As I discuss in BLONDES, weight, as estimated by body mass index (BMI), and curves, as measured by waist-to-hip ratio (WHR), are two major factors when assessing women’s bodily attractiveness. Which matters more is a point of contention between various experts.

A new study led by University of York psychologist Piers Cornelissen tries to settle the argument. Implementing a novel way of tracking eye movements, Cornelissen asked male and female volunteers to rate nearly 50 photos of women. The longer their gaze rested on a particular body region, the more that region counted.

There’s a strong argument that curves should matter more than weight when evaluating attractiveness. A low WHR — a relatively thin waist to hip ratio — suggests something about a woman’s hormonal status. Estrogen increases the deposition of body fat on the hips thighs, and bust. Higher estrogen is linked with higher fertility.

But those aren’t the body regions that people fixate on when they look at you, according to Cornellisen’s experiment. The stomach apparently has the most impact. When judging attractiveness, both sexes appear to settle their gaze on the central torso, an area that reveals much about a person’s overall body mass, and not the pelvic and hip areas. This outcome, according to the psychologists, suggests that body mass index is more important in assessing physical attractiveness than curviness.

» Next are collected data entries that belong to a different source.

-- ==== Sys2Proof/Machine/Ops.lean ====
section
/-! DEFINITION. The operations that several commands share: the primitives of the FixedWidthALU (spec/40_alu.md), writing
`ACC`, the table memory and its records (spec/20_memory.md), rejecting a command and clearing the error (spec/60_exceptions.md). -/

namespace Sys2Proof.Machine

/-! The primitives (R104 to R110): the ALU commands and the three engines are written over these. -/

/-- `add16(a, b)`: the sum modulo 65536 and the carry-out (R104). -/
def add16 (a b : Half) : Half × Bool := (mod16 (a.toNat + b.toNat), carryOfAdd a b)

/-- `sub16(a, b)`: the difference modulo 65536 and the carry-out on no borrow (R105). -/
def sub16 (a b : Half) : Half × Bool := (mod16 (65536 + a.toNat - b.toNat), carryOfSub a b)

/-- The 16-bit wraparound add, without carry (R106). -/
def addWrap (a b : Half) : Half := mod16 (a.toNat + b.toNat)

/-- `mul8x8(a, b)`: the exact 16-bit product (R107, R113). -/
def mul8x8 (a b : Byte) : Half := BitVec.ofNat 16 (a.toNat * b.toNat)

/-- The exact 32-bit product of two 16-bit values (R163, R182). -/
def mul16x16 (a b : Half) : Word := BitVec.ofNat 32 (a.toNat * b.toNat)

/-- `shiftLeft1(x)`: the high bit is dropped (R108). -/
def shiftLeft1 (x : Half) : Half := mod16 (x.toNat <<< 1)

/-- Logical shift right by one (R109). -/
def shiftRight1 (x : Half) : Half := x >>> 1

/-- `shiftRight4(x)`: logical shift right by four (R110). -/
def shiftRight4 (x : Half) : Half := x >>> 4

/-! Writing the accumulator and the carry. -/

/-- `ACC <- v`, `C` unchanged (R21, R25). -/
def State.setAcc (v : Half) (s : State) : State := { s with acc := v }

/-- `ACC` and `C` from a result with its carry (R24). -/
def State.setAccCarry (r : Half × Bool) (s : State) : State := { s with acc := r.1, c := r.2 }

/-! Rejections: the block's only error path (R210). -/

/-- The cause codes of `ECAUSE` (R211). -/
def causeCode : Cause → Byte
  | .illegalOpcode => 0x01
  | .reservedBits => 0x02
  | .tableEmpty => 0x03
  | .tableOrder => 0x04
  | .noTable => 0x05

/-- `raise Reject(cause)`: writes `ERR` and `ECAUSE` and nothing else (R214). -/
def State.reject (cause : Cause) (s : State) : State := { s with err := true, ecause := causeCode cause }

/-- The return from an error: clears both and re-enables nothing (R150, R217). -/
def State.clearError (s : State) : State := { s with err := false, ecause := 0x00 }

/-! The table memory. -/

/-- The byte the host wrote at an address, none if it has written none (R63). -/
def Memory.find : Memory → Nat → Option Byte
  | [], _ => none
  | (k, v) :: m, a => if k = a then some v else Memory.find m a

/-- Setting one byte, in rising order of addresses (R61). -/
def Memory.put : Memory → Nat → Byte → Memory
  | [], a, v => [(a, v)]
  | (k, w) :: m, a, v =>
    if a < k then (a, v) :: (k, w) :: m
    else if a = k then (a, v) :: m
    else (k, w) :: Memory.put m a v

/-- Addresses strictly rising from `lo` on, all of them in `TMEM`. -/
def Memory.wfFrom : Nat → Memory → Bool
  | _, [] => true
  | lo, (k, _) :: m => decide (lo ≤ k) && decide (k < Config.tmemBytes) && Memory.wfFrom (k + 1) m

/-- The canonical form of the table memory (log 2). -/
def Memory.wf (m : Memory) : Bool := Memory.wfFrom 0 m

/-- `MemRead(addr, 1)`: the byte at `mod16(addr)` (R12); a never-written byte is a free value (R63, U2; log 1). -/
def State.memRead1 (s : State) (addr : Nat) : Byte :=
  (Memory.find s.tmem (mod16 addr).toNat).getD (Config.powerUpByte (mod16 addr))

/-- `MemRead(addr, 2)`: big-endian (R12, R65). -/
def State.memRead2 (s : State) (addr : Nat) : Half := pair (s.memRead1 addr) (s.memRead1 (addr + 1))

/-- `rec(i, k) = mod16(TBASE + 4*i + k)` (R64). -/
def State.recAddr (s : State) (i k : Nat) : Nat := (mod16 (s.tbase.toNat + 4 * i + k)).toNat

/-- `speedThreshold(i)` (R64). -/
def State.threshold (s : State) (i : Nat) : Half := s.memRead2 (s.recAddr i 0)

/-- `controlByte(i)` (R64). -/
def State.controlByte (s : State) (i : Nat) : Byte := s.memRead1 (s.recAddr i 2)

/-- `multiplier(i)` (R64). -/
def State.multiplier (s : State) (i : Nat) : Byte := s.memRead1 (s.recAddr i 3)

/-- Is `a` a byte of the table: `a = rec(i, k)` for some `i < TLEN`, `k ≤ 3` (R66)? -/
def State.inTable (s : State) (a : Half) : Bool :=
  (List.range s.tlen.toNat).any fun i => (List.range 4).any fun k => s.recAddr i k == a.toNat

/-- A host write of one byte of `TMEM`; one into the validated table invalidates it (R62, R66). -/
def State.tableWrite (a : Half) (v : Byte) (s : State) : State :=
  { s with tmem := Memory.put s.tmem a.toNat v, tvalid := s.tvalid && !s.inTable a }

/-! The register read port. -/

/-- `STATUS`, assembled from `C`, `TVALID` and `ERR`; bits 7:3 read 0 (R36). -/
def State.status (s : State) : Byte := mod8 (s.c.toNat + 2 * s.tvalid.toNat + 4 * s.err.toNat)

/-- The register map: the 16-bit value a register number reads (R42). -/
def State.readReg (s : State) (r : Byte) : Half :=
  match r.toNat with
  | 0x00 => s.acc
  | 0x01 => zext16 s.status
  | 0x02 => zext16 s.ecause
  | 0x03 => s.bias
  | 0x04 => s.thresh
  | 0x05 => s.subtr
  | 0x06 => zext16 s.scale
  | 0x07 => s.period
  | 0x08 => s.linf
  | 0x09 => zext16 s.rowidx
  | 0x0A => zext16 s.colidx
  | 0x0B => zext16 s.brkt
  | 0x0C => s.tbase
  | 0x0D => zext16 s.tlen
  | _ => 0x0000

/-! Reset. -/

/-- The `RESET` action on a running block: every register as R45 says, `TMEM` kept (R240, R241).
The block's parameter and the two sides of the host port are no registers and stay. -/
def State.resetRegisters (s : State) : State :=
  { State.reset with
    tmem := s.tmem, colBit7Delta := s.colBit7Delta, pending := s.pending, answers := s.answers }

end Sys2Proof.Machine
end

The study is not conclusive. It’s possible that WHR is assessed more quickly than body mass, which could be why people fixate longer on the torso. Or perhaps the study participants, aware that their eye movements are tracked, are abashed to linger on the pelvic region of the models. The central torso is also quite close to the bust.

Still, it’s another study that falls definitively in the body mass-over-curves camp. And perhaps it helps explain the new rage in stomach-cinchers.